- WHAT YOU WILL DO:
Only the lines that include "wAfter" should be copied from the data below.

-- Opening Marker --

/-- Uniform forms compute once, on w registers (R104). -/
theorem test_uniform_integers :
    wAfter (.uadd 4 0 1) (st [] [7, 0xFFFFFFFE]) 4 = 5 ∧ wAfter (.usub 4 0 1) (st [] [7, 0xFFFFFFFE]) 4 = 9 ∧
    wAfter (.uadd64 4 0 2) (st [] [0xFFFFFFFF, 1, 0x301, 0]) 5 = 2 ∧ wAfter (.umul 4 0 1) (st [] [7, 0xFFFFFFFE]) 4 = 0xFFFFFFF2 ∧
    wAfter (.umad 4 0 1) (st [] [7, 7, 0, 0, 1]) 4 = 50 ∧ wAfter (.uand 4 0 1) (st [] [0xC, 0xA]) 4 = 8 ∧
    wAfter (.uor 4 0 1) (st [] [0xC, 0xA]) 4 = 0xE ∧ wAfter (.uxor 4 0 1) (st [] [0xC, 0xA]) 4 = 6 ∧
    wAfter (.ushl 4 0 1) (st [] [1, 32]) 4 = 0 ∧ wAfter (.ushr 4 0 1) (st [] [0x80000000, 31]) 4 = 1 ∧
    wAfter (.usra 4 0 1) (st [] [0x80000000, 40]) 4 = 0xFFFFFFFF ∧ wAfter (.upopc 4 0 0) (st [] [0xFFFFFFFE]) 4 = 31 ∧
    wAfter (.uclz 4 0 0) (st [] [1]) 4 = 31 ∧ wAfter (.ueq 4 0 1) (st [] [5, 5]) 4 = 1 ∧ wAfter (.une 4 0 1) (st [] [5, 6]) 4 = 1 ∧
    wAfter (.ult 4 0 1) (st [] [0xFFFFFFFF, 1]) 4 = 1 ∧ wAfter (.ule 4 0 1) (st [] [5, 5]) 4 = 1 ∧
    wAfter (.unlt 4 0 1) (st [] [1, 0xFFFFFFFF]) 4 = 1 ∧ wAfter (.unle 4 0 1) (st [] [5, 5]) 4 = 1 ∧
    wAfter (.usel 4 0 1) (st [] [3, 9, 0, 0, 1]) 4 = 3 ∧ wAfter (.umin 4 0 1) (st [] [0xFFFFFFFF, 1]) 4 = 0xFFFFFFFF ∧
    wAfter (.umax 4 0 1) (st [] [0xFFFFFFFF, 1]) 4 = 1 ∧ wAfter (.uli 4 0x8000) (st [] []) 4 = 0xFFFF8000 ∧
    wAfter (.ulih 4 0x1234) (st [] [0, 0, 0, 0, 0x5678]) 4 = 0x12345678 := by decide +kernel

/-! ## Floating point: 05_float.md, 02_number_formats.md -/

/-- The chapter's lines on what a single rounding does, with the flags they name. -/
theorem test_single_rounding :
    v10 (.ffma 10 0 0) 0x3F800800 0 0xBF801000 c2 = 0x33800000 ∧
    tAfter (.ffma 10 0 0) (st [0x3F800800, 0, 0xBF801000] [] c2) 0 99#32 (·.fpcsr) = 0x20#32 ∧
    v10 (.fmul 10 0 0) 0x3F800800 0 = 0x3F801000 ∧
    tAfter (.fmul 10 0 0) (st [0x3F800800] []) 0 0#32 (·.fpcsr &&& 0x1F#32) = 1#32 ∧
    v10 (.fadd 10 0 1) 0x3F801000 0xBF801000 = 0 := by decide +kernel

/-- The chapter's conversions: 300.0 and 500.0 to E4M3. -/
theorem test_overflow_policy :
    v10 (.cvt 10 0 0x41) 0x43960000 0 = 0x79 ∧ v10 (.cvt 10 0 0x41) 0x43FA0000 0 = 0x7E := by decide +kernel

/-- Exact results in both formats, and IEEE 754's special cases (R110 to R120). -/
theorem test_float_results :
    v10 (.fsub 10 0 1) 0x40700000 0x40100000 = 0x3FC00000 ∧ v10 (.fdiv 10 0 1) 0x3F800000 0x40400000 = 0x3EAAAAAB ∧
    vv10 (.dadd 10 0 2) 0x3FF8000000000000 0x4002000000000000 = 0x400E000000000000 ∧
    vv10 (.dsub 10 0 2) 0x400E000000000000 0x4002000000000000 = 0x3FF8000000000000 ∧
    vv10 (.dmul 10 0 2) 0x3FF8000000000000 0x4000000000000000 = 0x4008000000000000 ∧
    vv10 (.dfma 10 0 2) 0x3FF8000000000000 0x4000000000000000 0x3FE0000000000000 c4 = 0x400C000000000000 ∧
    vv10 (.ddiv 10 0 2) 0x3FF0000000000000 0x4008000000000000 = 0x3FD5555555555555 ∧
    vvAfter (.dsqrt 10 0 0) (st [0, 0x40000000] []) 0 10 = 0x3FF6A09E667F3BCD ∧
    v10 (.fscale 10 0 1) 0x3FC00000 2 = 0x40C00000 ∧ vvAfter (.dscale 10 0 2) (st [0, 0x3FF80000, 2] []) 0 10 = 0x4018000000000000 ∧
    v10 (.frnd 10 0 0) 0x40200000 0 = 0x40000000 ∧ v10 (.fadd 10 0 1) 0x7F800000 0xFF800000 = 0x7FC00000 := by decide +kernel

theorem test_float_compares :
    v10 (.fmin 10 0 1) 0x3F800000 0x7FC00000 = 0x3F800000 ∧ v10 (.fmax 10 0 1) 0x80000000 0 = 0 ∧
    v10 (.feq 10 0 1) 0x80000000 0 = 1 ∧ v10 (.flt 10 0 1) 0xBF800000 0x3F800000 = 1 ∧ v10 (.fle 10 0 1) 0x7FC00000 0 = 0 ∧
    v10 (.funo 10 0 1) 0x7FC00000 0 = 1 ∧ vAfter (.deq 10 0 2) (st [0, 0x80000000, 0, 0] []) 0 10 = 1 ∧
    vAfter (.dlt 10 0 2) (st [0, 0xBFF00000, 0, 0x3FF00000] []) 0 10 = 1 ∧
    vAfter (.dle 10 0 2) (st [0, 0x3FF00000, 0, 0xBFF00000] []) 0 10 = 0 ∧
    vAfter (.duno 10 0 2) (st [0, 0x7FF80000, 0, 0] []) 0 10 = 1 ∧
    vvAfter (.dmin 10 0 2) (st [0, 0xBFF00000, 0, 0x3FF00000] []) 0 10 = 0xBFF0000000000000 ∧
    vvAfter (.dmax 10 0 2) (st [0, 0xBFF00000, 0, 0x3FF00000] []) 0 10 = 0x3FF0000000000000 ∧
    v10 (.pfmah 10 0 1) 0x40003C00 0x42004000 0x3C000000 c2 = 0x47004000 ∧
    v10 (.pfmab 10 0 1) 0x40003F80 0x40404000 0 c2 = 0x40C04000 ∧ v10 (.sfn 10 0 0) 0x40800000 0 = 0x3E800000 := by decide +kernel

/-- Through a CVTS slot of E4M3 under NONSAT, 500.0 is the NaN 0x7F and raises NV, which traps FP_INVALID with sr.tinfo 0x47
under NVT 1 (05_float.md, Worked examples). -/
theorem test_cvts_of_500 :
    let s := withSlot 5 0x00100005 (handlerAt 9 (st [0x43FA0000] []))
    let t := onT (fun t => { t with fpcsr := t.fpcsr ||| 0x800#32 }) s
    vAfter (.cvts 10 0 5) s 0 10 = 0x7F ∧ tAfter (.cvts 10 0 5) s 0 0#32 (·.fpcsr &&& 0x1F#32) = 0x10#32 ∧
    tAfter (.cvts 10 0 5) t 0 0#32 (·.cause) = 0x20#32 ∧ tAfter (.cvts 10 0 5) t 0 0#32 (·.tinfo) = 0x47#32 ∧
    tAfter (.cvts 10 0 5) t 0 0#16 (·.pc) = 9#16 := by decide +kernel

/-- FCLASS of −0.0, and of the positive subnormal that its pair is as binary64 (R119). -/
theorem test_fclass : v10 (.fclass 10 0 0) 0x80000000 0 = 0x00200008 := by decide +kernel

/-- The MXFP4 block of 02_number_formats.md: 5.0, −0.3, 1.25, 40.0 and zeros under RNE. -/
theorem test_mxfp4_block :
    (mxEncode 0x1109 1 (([0x40A00000, 0xBE99999A, 0x3FA00000, 0x42200000] ++ List.replicate 28 0).map fun x =>
      (Fmt.f32.decode x, 0))) = ([1, 8, 0, 6] ++ List.replicate 28 0, 0x82) := by decide +kernel

/-- SFN results that R114 allows and forbids: 1/sqrt 3, log2 3, 2^1.5, sin 1, cos 1 and tanh 1 to the nearest, by hand. -/
theorem test_sfn_bounds :
    [(1, 3, 0x3F13CD3A), (3, 3, 0x3FCAE00D), (5, 1, 0x3F576AA4), (6, 1, 0x3F0A5140), (7, 1, 0x3F42F7D6)].all (fun (c, k, x) =>
      (sfnNear c false k 0).allows x && !(sfnNear c false k 0).allows (x + 64) && !(sfnNear c false k 0).allows (x - 64)) = true ∧
    (sfnNear 4 false 3 (-1)).allows 0x403504F3 = true ∧ (sfnNear 4 false 3 (-1)).allows 0x403504F7 = false := by decide +kernel

/-! ## Witnesses: instructions of registers (LaneComputes, UniComputes, FpCompletes) -/

/-- The lane instructions of IntegerArithmeticCompletes, LogicAndShiftsComplete, BitFieldsAndMatricesComplete and
ComparesSelectAndImmediatesComplete each run, masked threads among their group. -/
theorem witness_lane_integers :
    let s := st [5, 7, 1, 2, 3, 4] [2] (some 0x7F000300#32) [0, 1]
    ∀ i ∈ ([.iadd 0 2 4, .isub 0 2 4, .iadd64 0 2 4, .isub64 0 2 4, .imul 0 2 4, .imulhi 0 2 4, .nmulhi 0 2 4, .imad 0 2 4,
      .nmad64 0 2 4, .imin 0 2 4, .imax 0 2 4, .nmin 0 2 4, .nmax 0 2 4, .iadds 0 2 4, .ndiv 0 2 4, .nrem 0 2 4, .and 0 2 4,
      .or 0 2 4, .xor 0 2 4, .andn 0 2 4, .shl 0 2 4, .shr 0 2 4, .sra 0 2 4, .rotl 0 2 4, .funsh 0 2 4, .popc 0 2 0,
      .clz 0 2 0, .brev 0 2 0, .bfx 0 2 4, .bfi 0 2 4, .bdep 0 2 4, .bext 0 2 4, .bmm8 0 2 4, .ieq 0 2 4, .ine 0 2 4,
      .ilt 0 2 4, .ile 0 2 4, .nlt 0 2 4, .nle 0 2 4, .sel 0 2 4, .rndc 0 2 4, .li 0 5, .lih 0 5] : List Instr),
      Runs s i (cxOf s i) := runs_all (by decide +kernel)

-- Closing Marker --

- RESPONSE AREA:
    wAfter (.uadd 4 0 1) (st [] [7, 0xFFFFFFFE]) 4 = 5 ∧ wAfter (.usub 4 0 1) (st [] [7, 0xFFFFFFFE]) 4 = 9 ∧
    wAfter (.uadd64 4 0 2) (st [] [0xFFFFFFFF, 1, 0x301, 0]) 5 = 2 ∧ wAfter (.umul 4 0 1) (st [] [7, 0xFFFFFFFE]) 4 = 0xFFFFFFF2 ∧
    wAfter (.umad 4 0 1) (st [] [7, 7, 0, 0, 1]) 4 = 50 ∧ wAfter (.uand 4 0 1) (st [] [0xC, 0xA]) 4 = 8 ∧
    wAfter (.uor 4 0 1) (st [] [0xC, 0xA]) 4 = 0xE ∧ wAfter (.uxor 4 0 1) (st [] [0xC, 0xA]) 4 = 6 ∧
    wAfter (.ushl 4 0 1) (st [] [1, 32]) 4 = 0 ∧ wAfter (.ushr 4 0 1) (st [] [0x80000000, 31]) 4 = 1 ∧
    wAfter (.usra 4 0 1) (st [] [0x80000000, 40]) 4 = 0xFFFFFFFF ∧ wAfter (.upopc 4 0 0) (st [] [0xFFFFFFFE]) 4 = 31 ∧
    wAfter (.uclz 4 0 0) (st [] [1]) 4 = 31 ∧ wAfter (.ueq 4 0 1) (st [] [5, 5]) 4 = 1 ∧ wAfter (.une 4 0 1) (st [] [5, 6]) 4 = 1 ∧
    wAfter (.ult 4 0 1) (st [] [0xFFFFFFFF, 1]) 4 = 1 ∧ wAfter (.ule 4 0 1) (st [] [5, 5]) 4 = 1 ∧
    wAfter (.unlt 4 0 1) (st [] [1, 0xFFFFFFFF]) 4 = 1 ∧ wAfter (.unle 4 0 1) (st [] [5, 5]) 4 = 1 ∧
    wAfter (.usel 4 0 1) (st [] [3, 9, 0, 0, 1]) 4 = 3 ∧ wAfter (.umin 4 0 1) (st [] [0xFFFFFFFF, 1]) 4 = 0xFFFFFFFF ∧
    wAfter (.umax 4 0 1) (st [] [0xFFFFFFFF, 1]) 4 = 1 ∧ wAfter (.uli 4 0x8000) (st [] []) 4 = 0xFFFF8000 ∧
    wAfter (.ulih 4 0x1234) (st [] [0, 0, 0, 0, 0x5678]) 4 = 0x12345678 := by decide +kernel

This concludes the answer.